Aim of the exercise >>
Whenever a line below mentions the word "wait", that line should be copied.

═══ Extracted information ═══

-- ==== Sys2Proof/Tests/Slice0.lean ====
section
/-! SUPPORT. Small tests of the model, each expected value from spec/ (the vector is named beside it), and for every
statement with hypotheses a witness that meets them. -/

namespace Sys2Proof.Tests

-- The kernel evaluates whole compressions in some tests: one after another they need half the memory they need at once.
set_option Elab.async false

open Sys2Proof Sys2Proof.Machine

/-! ### Helpers -/

/-- What f reads in the next state, where there is one. -/
def after {α : Type} (f : State → α) : Host.Outcome State Fault Refusal → Option α
  | .next t => some (f t)
  | .fault _ => none
  | .refused _ => none

/-- The reset state with bytes on CMD. -/
def withCmd (q : List Byte) : State := { State.reset with cmd := q }

/-- An engine with these bytes, fewer than 64, absorbed since reset. -/
def holding (bs : List Byte) : State := appendBuf bs (addLength bs.length State.reset)

/-- The "abc" digest words, V-SRC-2. -/
def abcHash : Hash :=
  ⟨0xba7816bf, 0x8f01cfea, 0x414140de, 0x5dae2223, 0xb00361a3, 0x96177a9c, 0xb410ff61, 0xf20015ad⟩

/-- The state of X4: FINALIZED with the "abc" digest. -/
def afterAbc : State := { State.reset with hash := abcHash, totalLength := 64, phase := .finalized }

/-- FAULTED, posited as in X9 to X12. -/
def faultedState : State := { State.reset with phase := .faulted }

/-- A state that violates R31: 5 bytes in BUF that TOTAL_LENGTH does not count. -/
def miscounted : State := { State.reset with bufLen := 5 }

/-- Another state with the architectural part of State.reset: stale bytes in BUF, other ephemeral values. -/
def resetWithStaleBytes : State :=
  { State.reset with buf := Vector.replicate 64 0xee, eph := { Ephemeral.reset with t1 := 7, i := 3 }, freeCount := 5 }

/-- The padded block of "abc" (R122). -/
def abcBlock : Block := memWrite (memWrite (Vector.replicate 64 0) 0 [0x61, 0x62, 0x63, 0x80]) 63 [0x18]

/-- The bytes 00, 01, 02, ... of V-D-2 and P5, from a on. -/
def counting (a n : Nat) : List Byte := (List.range' a n).map (BitVec.ofNat 8)

/-! ### Well-formedness: an ill-formed term for the one check (R75) -/

theorem test_payload_of_2_32_bytes_is_ill_formed :
    ∃ p : List Byte, p.length = 4294967296 ∧ (Instr.absorb p).wellFormed = false := by
  have h : ∀ n : Nat, ∃ p : List Byte, p.length = n := fun n => ⟨List.replicate n 0x00, List.length_replicate⟩
  obtain ⟨p, hp⟩ := h 4294967296
  exact ⟨p, hp, by simp [Instr.wellFormed, hp]⟩

theorem test_payload_of_2_32_less_1_bytes_is_well_formed (p : List Byte) (h : p.length = 4294967295) :
    (Instr.absorb p).wellFormed = true := by
  simp [Instr.wellFormed, h]

/-- R81: a string operand with a character that is not printable ASCII is refused, one without is not. -/
theorem test_operand_outside_ascii_is_ill_formed :
    (ByteExpr.ascii "a\n").wellFormed = false ∧ (AsmLine.hash (.ascii "a\n")).event = none ∧
      (AsmLine.byte 0xff).event = some (.send [0xff]) := by
  decide

/-! ### Decoding, each word written out from spec/30_encoding.md: one for every constructor -/

theorem test_decode_init : decode [0b00000001] = .command .init [] := by decide

theorem test_decode_absorb :
    decode [0b00000010, 0x00, 0x00, 0x00, 0x03, 0x61, 0x62, 0x63, 0x03] = .command (.absorb [0x61, 0x62, 0x63]) [0x03] := by
  decide

theorem test_decode_absorb_length_big_endian :
    decode ([0b00000010, 0x00, 0x00, 0x01, 0x02] ++ List.replicate 258 0xaa) =
      .command (.absorb (List.replicate 258 0xaa)) [] := by
  decide +kernel

theorem test_decode_final : decode [0b00000011] = .command .final [] := by decide

theorem test_decode_illegal00 : decode [0b00000000, 0x01] = .command .illegal00 [0x01] := by decide

theorem test_decode_illegal04 : decode [0b00000110] = .command (.illegal04 0b10) [] := by decide

theorem test_decode_illegal08 : decode [0b00001101] = .command (.illegal08 0b101) [] := by decide

theorem test_decode_illegal10 : decode [0b00011001] = .command (.illegal10 0b1001) [] := by decide

theorem test_decode_illegal20 : decode [0b00110001] = .command (.illegal20 0b10001) [] := by decide

theorem test_decode_illegal40 : decode [0b01100001] = .command (.illegal40 0b100001) [] := by decide

theorem test_decode_illegal80 : decode [0b11111111] = .command (.illegal80 0b1111111) [] := by decide

/-- X15: a payload that is not all there. -/
theorem test_decode_waits_for_payload : decode [0x02, 0x00, 0x00, 0x00, 0x05, 0x61, 0x62] = .wait := by decide

theorem test_decode_waits_for_length : decode [0x02, 0x00, 0x00, 0x00] = .wait := by decide

/-- Table bits: an ABSORB given by its opcode byte alone has LEN = 0. -/
theorem test_decodeTableWord_absorb : decodeTableWord 8 0x02 = some (.absorb []) := by decide

/-- Table bits: byte 4 of the instruction is bits 39 to 32, so LEN = 1 and the payload's bits are 0. -/
theorem test_decodeTableWord_absorb_one : decodeTableWord 40 0x0100000002 = some (.absorb [0x00]) := by decide

theorem test_mnemonics :
    [Instr.init, .absorb [], .final, .illegal00, .illegal04 0, .illegal08 0, .illegal10 0, .illegal20 0, .illegal40 0,
      .illegal80 0].map mnemonicOf = opcodeTable.map (·.mnemonic) := by
  decide

theorem test_phase_codes : [Phase.absorbing, .finalized, .faulted].map Phase.code = [0, 1, 2] := by decide

/-! ### Word operations, V-D-1 -/

theorem test_add32 : add32 0xffffffff 0x00000001 = 0x00000000 ∧ add32 0x6a09e667 0x5d6aebcd = 0xc774d234 := by decide

theorem test_rotr : rotr 0x12345678 7 = 0xf02468ac ∧ rotr 0x00000001 25 = 0x00000080 := by decide

theorem test_shr : shr 0x80000000 3 = 0x10000000 ∧ shr 0x12345678 10 = 0x00048d15 := by decide

theorem test_ch : ch 0x510e527f 0x9b05688c 0x1f83d9ab = 0x1f85c98c := by decide

theorem test_maj : maj 0x6a09e667 0xbb67ae85 0x3c6ef372 = 0x3a6fe667 := by decide

theorem test_upper_sigmas : upperS0 0x6a09e667 = 0xce20b47e ∧ upperS1 0x510e527f = 0x3587272b := by decide

theorem test_lower_sigmas : lowerS0 0x12345678 = 0xe7fce6ee ∧ lowerS1 0x12345678 = 0xa1f78649 := by decide

theorem test_be32 : be32 0x61 0x62 0x63 0x80 = 0x61626380 := by decide

theorem test_bytes32 : bytes32 0xba7816bf = [0xba, 0x78, 0x16, 0xbf] := by decide

theorem test_bytes64 : bytes64 0x00000000000001c0 = [0, 0, 0, 0, 0, 0, 0x01, 0xc0] := by decide

/-- V-D-5, length arithmetic at the edge. -/
theorem test_bit_length_wraps :
    bitLength 0x1fffffffffffffff = 0xfffffffffffffff8 ∧ bitLength 0x2000000000000000 = 0 ∧
      lengthAdd 0xffffffffffffffff 2 = 1 := by
  decide

/-- R29: the last of each half of K, and K[32], are where the table has them. -/
theorem test_round_constants :
    roundConstants[0] = 0x428a2f98 ∧ roundConstants[31] = 0x14292967 ∧ roundConstants[32] = 0x27b70a85 ∧
      roundConstants[63] = 0xc67178f2 := by
  decide +kernel

/-! ### Scheduler and compression, R135, R122, V-D-2, V-D-3 -/

theorem test_schedule_abc :
    (schedule abcBlock)[0] = 0x61626380 ∧ (schedule abcBlock)[15] = 0x00000018 ∧ (schedule abcBlock)[17] = 0x000f0000 ∧
      (schedule abcBlock)[19] = 0x600003c6 ∧ (schedule abcBlock)[63] = 0x12b1edeb := by
  decide +kernel

theorem test_round_zero_of_abc :
    (seqRound (seqInitWork (seqSchedule abcBlock State.reset))).eph.t1 = 0x54da50e8 ∧
      (seqRound (seqInitWork (seqSchedule abcBlock State.reset))).eph.t2 = 0x08909ae5 ∧
      (seqRound (seqInitWork (seqSchedule abcBlock State.reset))).eph.work =
        ⟨0x5d6aebcd, 0x6a09e667, 0xbb67ae85, 0x3c6ef372, 0xfa2a4622, 0x510e527f, 0x9b05688c, 0x1f83d9ab⟩ := by
  decide +kernel

/-- R122, rows 15 and 63 of the reference trace. -/
theorem test_rounds_of_abc :
    (seqRounds 16 (seqInitWork (seqSchedule abcBlock State.reset))).eph.work =
        ⟨0xb0fa238e, 0xc0645fde, 0xd932eb16, 0x87912990, 0x07590dcd, 0x0b92f20c, 0x745a48de, 0x1e578218⟩ ∧
      (seqRounds 64 (seqInitWork (seqSchedule abcBlock State.reset))).eph.work =
        ⟨0x506e3058, 0xd39a2165, 0x04d24d6c, 0xb85e2ce9, 0x5ef50f24, 0xfb121210, 0x948d25b6, 0x961f4894⟩ := by
  decide +kernel

theorem test_compress_abc : compress initialHash abcBlock = abcHash := by decide +kernel

theorem test_compress_interleaved_abc : compressInterleaved initialHash abcBlock = abcHash := by decide +kernel

/-! ### INIT -/

/-- R140, worked example: INIT after ABSORB "abc". -/
theorem test_init_discards_message :
    after (·.persistent) (exec .init (holding [0x61, 0x62, 0x63])) =
      some { State.reset.persistent with rsp := [0x00] } := by
  decide +kernel

/-- X9: INIT does not leave FAULTED. -/
theorem test_init_refused_when_faulted :
    after (fun t => (t.phase, t.rsp)) (exec .init faultedState) = some (.faulted, [0x04]) := by
  decide +kernel

/-! ### ABSORB -/

/-- R141, worked example. -/
theorem test_absorb_abc :
    after (·.persistent) (exec (.absorb [0x61, 0x62, 0x63]) State.reset) =
      some ⟨initialHash, [0x61, 0x62, 0x63], 3, 3, .absorbing, [], [0x00]⟩ := by
  decide +kernel

/-- P5 and the worked example of spec/43_streaming.md: a block from BUF, a block from the payload, and a tail. -/
theorem test_absorb_both_paths :
    after (·.persistent) (exec (.absorb (counting 0x0a 130)) (holding (counting 0 10))) =
      some ⟨⟨0x593253ad, 0xfb4cc018, 0xbe611395, 0x485e47c1, 0x5a5b271d, 0xfb8da14f, 0xe8f77fb4, 0xd05eacbc⟩,
        counting 0x80 12, 12, 140, .absorbing, [], [0x00]⟩ := by
  decide +kernel

/-! ### FINAL -/

/-- V-SRC-2. -/
theorem test_final_abc :
    after (·.persistent) (exec .final (holding [0x61, 0x62, 0x63])) =
      some ⟨abcHash, [], 0, 64, .finalized, [],
        [0x00, 0xba, 0x78, 0x16, 0xbf, 0x8f, 0x01, 0xcf, 0xea, 0x41, 0x41, 0x40, 0xde, 0x5d, 0xae, 0x22, 0x23,
          0xb0, 0x03, 0x61, 0xa3, 0x96, 0x17, 0x7a, 0x9c, 0xb4, 0x10, 0xff, 0x61, 0xf2, 0x00, 0x15, 0xad]⟩ := by
  decide +kernel

/-- V-D-5, L = 56: the padding spills into a second block. -/
theorem test_final_spills :
    after (fun t => (t.hash, t.bufLen, t.totalLength)) (exec .final (holding (List.replicate 56 0x61))) =
      some (⟨0xb35439a4, 0xac6f0948, 0xb6d6f9e3, 0xc6af0f5f, 0x590ce20f, 0x1bde7090, 0xef797068, 0x6ec6738a⟩, 0, 128) := by
  decide +kernel

/-! ### ILLEGAL and the steps of part 3 of spec/95_test_vectors.md -/

/-- X1. -/
theorem test_illegal00 : after (·.persistent) (exec (.illegal00) State.reset) =
    some { State.reset.persistent with rsp := [0x01] } := by
  decide +kernel

/-- X3, its first byte. -/
theorem test_illegal04 : after (·.persistent) (exec (.illegal04 0b10) State.reset) =
    some { State.reset.persistent with rsp := [0x01] } := by
  decide +kernel

/-- X13. -/
theorem test_illegal08 : after (·.persistent) (exec (.illegal08 0b001) afterAbc) =
    some { afterAbc.persistent with rsp := [0x01] } := by
  decide +kernel

/-- R181. -/
theorem test_illegal10 : after (·.persistent) (exec (.illegal10 0x0) State.reset) =
    some { State.reset.persistent with rsp := [0x01] } := by
  decide +kernel

/-- R181. -/
theorem test_illegal20 : after (·.persistent) (exec (.illegal20 0x00) afterAbc) =
    some { afterAbc.persistent with rsp := [0x01] } := by
  decide +kernel

/-- R185. -/
theorem test_illegal40 : after (·.persistent) (exec (.illegal40 0x3f) faultedState) =
    some { faultedState.persistent with rsp := [0x01] } := by
  decide +kernel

═══

Answer for this exercise >>
theorem test_decode_waits_for_payload : decode [0x02, 0x00, 0x00, 0x00, 0x05, 0x61, 0x62] = .wait := by decide
theorem test_decode_waits_for_length : decode [0x02, 0x00, 0x00, 0x00] = .wait := by decide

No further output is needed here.